Work order: Go through the material and copy each line in which the word "SetEffect" shows up.
·····
-- ==== Sys2Proof/Machine/Grate.lean ====
section
/-! DEFINITION. Stepping the pattern sets over symbols: match events, partial matches, counting windows (R72 to R85). -/

namespace Sys2Proof.Machine

/-! ### Symbols (R73) -/

inductive Sym where
  | byte (b : Nat) | mark | fin
  deriving DecidableEq, Repr

def symClass (p : PatternSet) : Sym → Nat
  | .byte b => p.classMap.getD b 0
  | .mark => p.classCount
  | .fin => p.classCount + 1

/-- The symbols of a token: MARK for a SPECIAL one, its bytes otherwise. -/
def tokenSyms (v : Vocab) (id : Nat) : List Sym :=
  if vocabSpecial v id then [.mark] else (vocabToken v id).map fun b => .byte b.toNat

/-- The state of a set on one side; START when it has never been stepped (R74). -/
def stateAt (t : Tbl Nat) (set : Nat) : Nat := (tget t set).getD 1

/-! ### Match events (R75 to R78) -/

/-- A match event (Table 4.3, less stream, side, action and stamp); `order` is its place in the state's match list. -/
structure Event where
  set : Nat
  pattern : Nat
  startTok : Nat
  endTok : Nat
  startByte : Nat
  endByte : Nat
  marker : Bool
  order : Nat
  deriving DecidableEq, Repr

/-- The events of a set that go to the feature path: those of a FLAG, BLOCK or STOP set or of a set with a counting-window rule
(R78). -/
def patRecords (p : PatternSet) : Bool := p.action != 0 || p.winLength != 0

/-- The record of an event (Table 4.3): a stream's event, on a side, of a set's action, under the stamp of its item. -/
def Event.record (stream : Nat) (p : PatternSet) (output : Bool) (stamp : Nat) (e : Event) : EventRec :=
  ⟨stream, e.set, output, e.marker, p.action, e.pattern, e.startTok, e.endTok, e.startByte, e.endByte, stamp⟩

/-- The 32 bytes of a record (Table 4.3). -/
def EventRec.bytes (r : EventRec) : Bytes :=
  leBytes 2 r.stream ++ leBytes 1 (r.set + 64 * b2n r.output + 128 * b2n r.marker) ++ leBytes 1 r.action ++ leBytes 4 r.pattern ++
    leBytes 4 r.startTok ++ leBytes 4 r.endTok ++ leBytes 4 r.startByte ++ leBytes 4 r.endByte ++ leBytes 8 r.stamp

/-- Match events enter their stream's feature path (R78). -/
def State.recordEvents (sid : Nat) (p : PatternSet) (output : Bool) (stamp : Nat) (evs : List Event) (s : State) : State :=
  if patRecords p ∧ evs ≠ [] then
    s.modStream sid fun x => { x with featurePath := x.featurePath ++ evs.map (Event.record sid p output stamp) }
  else s

/-- The records of an answered item or run end leave the feature path. -/
def Stream.forget (output : Bool) (stamp : Nat) (x : Stream) : Stream :=
  { x with featurePath := x.featurePath.filter fun r => !(r.output == output && r.stamp == stamp) }

/-- A set on its way along a side's symbols: state, byte count, the first byte and position of recent tokens, newest
first, and the events so far. -/
structure Walk where
  state : Nat
  byte : Nat
  map : List (Nat × Nat)
  events : List Event
  deriving DecidableEq, Repr

/-- Tokens further back than any lookbehind start no match. -/
def mapDepth : Nat := 8192

/-- The position of the token that contains a byte. -/
def tokenAt (map : List (Nat × Nat)) (b : Nat) : Nat :=
  match map.find? fun e => decide (e.1 ≤ b) with
  | some e => e.2
  | none => 0

/-- The events of entering a state, in match-list order; a continuation entry gives none (R75). A completion on MARK or END that no
byte stands before has end byte 0: DESIGN CHOICE, R75 gives none (log 104). -/
def entryEvents (p : PatternSet) (st : PatState) (byte pos : Nat) (map : List (Nat × Nat)) (marker : Bool) : List Event :=
  (((setEntries p st).zip (List.range st.matchCount)).filter fun e => !e.1.cont).map fun e =>
    let d := e.1.depth
    let s := byte - d
    ⟨p.index, e.1.pattern, if d = 0 then pos else tokenAt map s, if d = 0 then pos else tokenAt map (byte - 1), s, byte - 1, marker, e.2⟩

/-- One symbol of the token at a position. -/
def stepSym (p : PatternSet) (pos : Nat) (w : Walk) (y : Sym) : Walk :=
  let n := patNext (setState p w.state) (symClass p y)
  match y with
  | .byte _ =>
    let map := match w.map with
      | (b, q) :: r => if q = pos then (b, q) :: r else (w.byte, pos) :: (b, q) :: r
      | [] => [(w.byte, pos)]
    { state := n, byte := w.byte + 1, map := map, events := w.events ++ entryEvents p (setState p n) (w.byte + 1) pos map false }
  | _ => { w with state := n, events := w.events ++ entryEvents p (setState p n) w.byte pos w.map true }

/-- Every symbol of a run of tokens (position, id). -/
def stepTokens (p : PatternSet) (v : Vocab) (w : Walk) (toks : List (Nat × Nat)) : Walk :=
  toks.foldl (fun w t => (tokenSyms v t.2).foldl (stepSym p t.1) w) w

/-- END: presented once; the state then returns to START (R73, R74). -/
def stepEnd (p : PatternSet) (pos : Nat) (w : Walk) : Walk := { stepSym p pos w .fin with state := 1 }

/-- The byte count and token map after a run of tokens, which are the same for every set. -/
def walkMap (v : Vocab) (byte : Nat) (map : List (Nat × Nat)) (toks : List (Nat × Nat)) : Nat × List (Nat × Nat) :=
  let r := toks.foldl (fun (a : Nat × List (Nat × Nat)) t =>
    let n := if vocabSpecial v t.2 then 0 else (vocabToken v t.2).length
    (a.1 + n, if n = 0 then a.2 else (a.1, t.1) :: a.2)) (byte, map)
  (r.1, r.2.take mapDepth)

/-- Bytes that a token presents. -/
def tokenLen (v : Vocab) (id : Nat) : Nat := if vocabSpecial v id then 0 else (vocabToken v id).length

/-- The position where the earliest live partial match of a state began, if any (R65, R76, R85). -/
def partialFrom (p : PatternSet) (w : Walk) : Option Nat :=
  let d := (setState p w.state).partialDepth
  if d = 0 then none else some (tokenAt w.map (w.byte - d))

/-- The order of R77 as a list of keys. -/
def Event.key (e : Event) : List Nat := [e.endByte, b2n e.marker, e.set, e.order]

def Event.rule (e : Event) : Nat := 4194304 * e.set + e.pattern

/-- The event as a reason for BLOCK (R183). -/
def Event.contrib (e : Event) : Contrib := ⟨e.endTok, 0, e.key, e.rule, e.startTok⟩

/-- The reason reported: by end token, Grate before fingerprint, then the source's own order (R183). -/
def firstContrib (cs : List Contrib) : Option Contrib :=
  (sortBy (fun (a b : Contrib) => keyLe (a.endTok :: a.src :: a.key) (b.endTok :: b.src :: b.key)) cs).head?

/-! ### Counting windows (R79, R80) -/

/-- Count `evs` events, in order, in the window of a stamp; the event that brings the count to T fires the rule. -/
def countWindow (p : PatternSet) (origin stamp : Nat) (w : Option WinCount) (evs : List Event) : WinCount × Option Event :=
  let i := (stamp - origin) / p.winLength
  let w0 : WinCount := match w with
    | some w => if w.idx = i then w else ⟨i, 0, false⟩
    | none => ⟨i, 0, false⟩
  evs.foldl (fun (a : WinCount × Option Event) e =>
    let c := a.1.count + 1
    if c = p.winThreshold ∧ !a.1.fired then (⟨i, c, true⟩, some e) else (⟨i, c, a.1.fired⟩, a.2)) (w0, none)

/-- What a set's events do to an item (Table 4.2, R80): the window after them, the reasons for BLOCK, whether FLAG or a
window ABORT follows, the index and count of a REPORT, and the events that CONTEXT scope counts. -/
structure SetEffect where
  window : Option WinCount
  blocks : List Contrib
  flag : Bool
  abort : Bool
  report : Option WinCount
  ctxCount : Nat
  deriving DecidableEq, Repr

def setEffect (p : PatternSet) (origin stamp : Nat) (w : Option WinCount) (evs : List Event) : SetEffect :=
  let block := if p.action = 2 then evs.map Event.contrib else []
  let flag := p.action == 1 && !evs.isEmpty
  if p.winLength = 0 then ⟨none, block, flag, false, none, 0⟩
  else if p.winContext then ⟨none, block, flag, false, none, evs.length⟩
  else
    let r := countWindow p origin stamp w evs
    match r.2 with
    | none => ⟨some r.1, block, flag, false, none, 0⟩
    | some e =>
      match p.winAction with
      | 0 => ⟨some r.1, block, flag, false, some ⟨r.1.idx, p.winThreshold, true⟩, 0⟩
      | 1 => ⟨some r.1, block, true, false, none, 0⟩
      | _ => ⟨some r.1, block ++ [e.contrib], flag, true, none, 0⟩

/-- The key of a CONTEXT-scope window: the set's index and its rule, which a version move carries on (R80, R93), and the window's
number. -/
def windowKey (p : PatternSet) (i : Nat) : Nat :=
  p.index + 64 * (p.winLength + 2 ^ 32 * (p.winThreshold + 2 ^ 16 * i))

/-- The count of a set's window at a stamp (Table 8.3, WINDOW_COUNT). -/
def Stream.windowCount (x : Stream) (c : Ctx) (stamp : Nat) (p : PatternSet) : Nat :=
  if p.winLength = 0 then 0
  else if p.winContext then match tget c.windows (windowKey p (stamp / p.winLength)) with | some w => w.count | none => 0
  else match tget x.screen.windows p.index with
    | some w => if w.idx = (stamp - x.e.admitStamp) / p.winLength then w.count else 0
    | none => 0

/-- A WINDOW event (Table 13.9): scope 0 STREAM, 1 CONTEXT. -/
def State.windowEvent (c stream set scope stamp : Nat) (w : WinCount) (s : State) : State :=
  s.event (s.ctx c).evInst Ev.window c stream stamp (leBytes 1 set ++ leBytes 1 scope ++ leBytes 2 0 ++ leBytes 4 w.idx ++ leBytes 4 w.count)

/-- CONTEXT-scope events are counted when their item is released or withheld; a window that no unanswered item of the
context can reach is forgotten (R80). -/
def State.countContext (c stamp : Nat) (p : PatternSet) (n : Nat) (s : State) : State :=
  let i := stamp / p.winLength
  let old := (tget (s.ctx c).windows (windowKey p i)).getD ⟨i, 0, false⟩
  let w : WinCount := ⟨i, old.count + n, old.fired || decide (p.winThreshold ≤ old.count + n)⟩
  let oldest := (s.items.filter fun q => q.2.owned && q.2.entry.ctx == c).foldl (fun b q => min b q.2.stamp) stamp
  let keep := fun (q : Nat × WinCount) => q.1 % (64 * 2 ^ 48) != windowKey p 0 || decide (oldest / p.winLength ≤ q.2.idx)
  let s1 := s.modCtx c fun x => { x with windows := tset (x.windows.filter keep) (windowKey p i) w }
  if w.fired ∧ !old.fired then s1.windowEvent c 0xFFFF p.index 1 stamp ⟨i, p.winThreshold, true⟩ else s1

def State.countContexts (c stamp : Nat) (pins : List Nat) (counts : List (Nat × Nat)) (s : State) : State :=
  counts.foldl (fun (s : State) k =>
    match ((s.ctx c).patternSets pins).find? fun p => p.index == k.1 with
    | some p => if p.winLength = 0 then s else s.countContext c stamp p k.2
    | none => s) s

/-- Increase a count kept by key. -/
def bump (l : List (Nat × Nat)) (k n : Nat) : List (Nat × Nat) :=
  match l.find? fun e => e.1 == k with
  | none => l ++ [(k, n)]
  | some _ => l.map fun e => if e.1 = k then (k, e.2 + n) else e

def countAt (l : List (Nat × Nat)) (k : Nat) : Nat := match l.find? fun e => e.1 == k with | some e => e.2 | none => 0

end Sys2Proof.Machine
end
·····
Exercise output:
structure SetEffect where
def setEffect (p : PatternSet) (origin stamp : Nat) (w : Option WinCount) (evs : List Event) : SetEffect :=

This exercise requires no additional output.